What to work on — Set down each line of the data below exactly.

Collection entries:
________

-- ==== Sys2Proof/Machine/Outbox.lean ====
section
/-! DEFINITION. The transmit path up to the coded bits: settings of downlinks, frames as bytes, protection, PPDUs (spec/01_architecture.md R32, R33,
spec/06_class_t.md R155 to R162, spec/07_class_a.md R175 to R183, spec/11 R266, R269 to R272, R279, spec/16 R418, R419, spec/17 R426 to R428). -/
namespace Sys2Proof.Machine

/-! Frames as bytes (R270, R426 to R428). -/

/-- Bytes of a bit string, most significant bit first; an incomplete last byte is dropped. -/
def bytesOfBits : Nat → List Bool → List Byte
  | 0, _ => []
  | n + 1, bs => if bs.length < 8 then [] else BitVec.ofNat 8 (bitsNat (bs.take 8)) :: bytesOfBits n (bs.drop 8)

/-- The MAC header of a frame whose LENGTH is given (R270), and the frame a header begins. -/
def macHeader (f : Frame) (len : Nat) : Word :=
  fieldAt 63 60 f.ftype ||| fieldAt 59 48 f.dest ||| fieldAt 47 36 f.src ||| fieldAt 35 24 f.seq ||| fieldAt 23 10 len
    ||| fieldAt 9 4 f.flags ||| fieldAt 3 0 f.keyIdx
def frameOf (w : Word) (body : List Byte) : Frame :=
  { ftype := fieldOf w 63 60, dest := fieldOf w 59 48, src := fieldOf w 47 36, seq := fieldOf w 35 24
    flags := fieldOf w 9 4, keyIdx := fieldOf w 3 0, body := body }
/-- LENGTH of a header. -/
def macLength (w : Word) : Nat := fieldOf w 23 10

/-- The native check of a frame on a circuit: over the fold, the header and all bytes up to the check (R426, R427). -/
def nativeCheck (c : Nat) (w : Word) (rest : List Byte) : Nat :=
  crc32c (foldBytes c (fieldOf w 59 48) (fieldOf w 35 24) ++ bytesBE w ++ rest)

/-- The bytes of a frame as sent (R270, R428): header, body, check. -/
def frameBytes (c : Nat) (f : Frame) : List Byte :=
  let w := macHeader f (f.body.length + 4)
  bytesBE w ++ f.body ++ bytesOfNat 4 (nativeCheck c w f.body)

/-! Downlink settings (R181, R183). -/

/-- The rate ladder: MOD, RATE, threshold in 1/16 dB (R183). -/
def rateLadder : List (Nat × Nat × Int) :=
  [(0, 0, 16), (1, 0, 48), (1, 2, 96), (2, 1, 144), (2, 3, 192), (3, 2, 216), (3, 4, 256), (4, 2, 264), (4, 4, 304), (5, 2, 320), (5, 3, 352),
   (5, 4, 384)]

/-- MOD, SF code and RATE for an SINR less margin (R183); QPSK 1/2 at SF 4 where there is no figure. -/
def ladderSetting (sinr : Option Int) (margin : Int) : Nat × Nat × Nat :=
  match sinr with
  | none => (1, 2, 0)
  | some e =>
    match (rateLadder.filter fun x => decide (x.2.2 ≤ e - margin)).getLast? with
    | some x => (x.1, 0, x.2.1)
    | none => (0, if -32 ≤ e - margin then 1 else if -80 ≤ e - margin then 2 else if -128 ≤ e - margin then 3 else 4, 0)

________

Solved exercise —
-- ==== Sys2Proof/Machine/Outbox.lean ====
section
/-! DEFINITION. The transmit path up to the coded bits: settings of downlinks, frames as bytes, protection, PPDUs (spec/01_architecture.md R32, R33,
spec/06_class_t.md R155 to R162, spec/07_class_a.md R175 to R183, spec/11 R266, R269 to R272, R279, spec/16 R418, R419, spec/17 R426 to R428). -/
namespace Sys2Proof.Machine

/-! Frames as bytes (R270, R426 to R428). -/

/-- Bytes of a bit string, most significant bit first; an incomplete last byte is dropped. -/
def bytesOfBits : Nat → List Bool → List Byte
  | 0, _ => []
  | n + 1, bs => if bs.length < 8 then [] else BitVec.ofNat 8 (bitsNat (bs.take 8)) :: bytesOfBits n (bs.drop 8)

/-- The MAC header of a frame whose LENGTH is given (R270), and the frame a header begins. -/
def macHeader (f : Frame) (len : Nat) : Word :=
  fieldAt 63 60 f.ftype ||| fieldAt 59 48 f.dest ||| fieldAt 47 36 f.src ||| fieldAt 35 24 f.seq ||| fieldAt 23 10 len
    ||| fieldAt 9 4 f.flags ||| fieldAt 3 0 f.keyIdx
def frameOf (w : Word) (body : List Byte) : Frame :=
  { ftype := fieldOf w 63 60, dest := fieldOf w 59 48, src := fieldOf w 47 36, seq := fieldOf w 35 24
    flags := fieldOf w 9 4, keyIdx := fieldOf w 3 0, body := body }
/-- LENGTH of a header. -/
def macLength (w : Word) : Nat := fieldOf w 23 10

/-- The native check of a frame on a circuit: over the fold, the header and all bytes up to the check (R426, R427). -/
def nativeCheck (c : Nat) (w : Word) (rest : List Byte) : Nat :=
  crc32c (foldBytes c (fieldOf w 59 48) (fieldOf w 35 24) ++ bytesBE w ++ rest)

/-- The bytes of a frame as sent (R270, R428): header, body, check. -/
def frameBytes (c : Nat) (f : Frame) : List Byte :=
  let w := macHeader f (f.body.length + 4)
  bytesBE w ++ f.body ++ bytesOfNat 4 (nativeCheck c w f.body)

/-! Downlink settings (R181, R183). -/

/-- The rate ladder: MOD, RATE, threshold in 1/16 dB (R183). -/
def rateLadder : List (Nat × Nat × Int) :=
  [(0, 0, 16), (1, 0, 48), (1, 2, 96), (2, 1, 144), (2, 3, 192), (3, 2, 216), (3, 4, 256), (4, 2, 264), (4, 4, 304), (5, 2, 320), (5, 3, 352),
   (5, 4, 384)]

/-- MOD, SF code and RATE for an SINR less margin (R183); QPSK 1/2 at SF 4 where there is no figure. -/
def ladderSetting (sinr : Option Int) (margin : Int) : Nat × Nat × Nat :=
  match sinr with
  | none => (1, 2, 0)
  | some e =>
    match (rateLadder.filter fun x => decide (x.2.2 ≤ e - margin)).getLast? with
    | some x => (x.1, 0, x.2.1)
    | none => (0, if -32 ≤ e - margin then 1 else if -80 ≤ e - margin then 2 else if -128 ≤ e - margin then 3 else 4, 0)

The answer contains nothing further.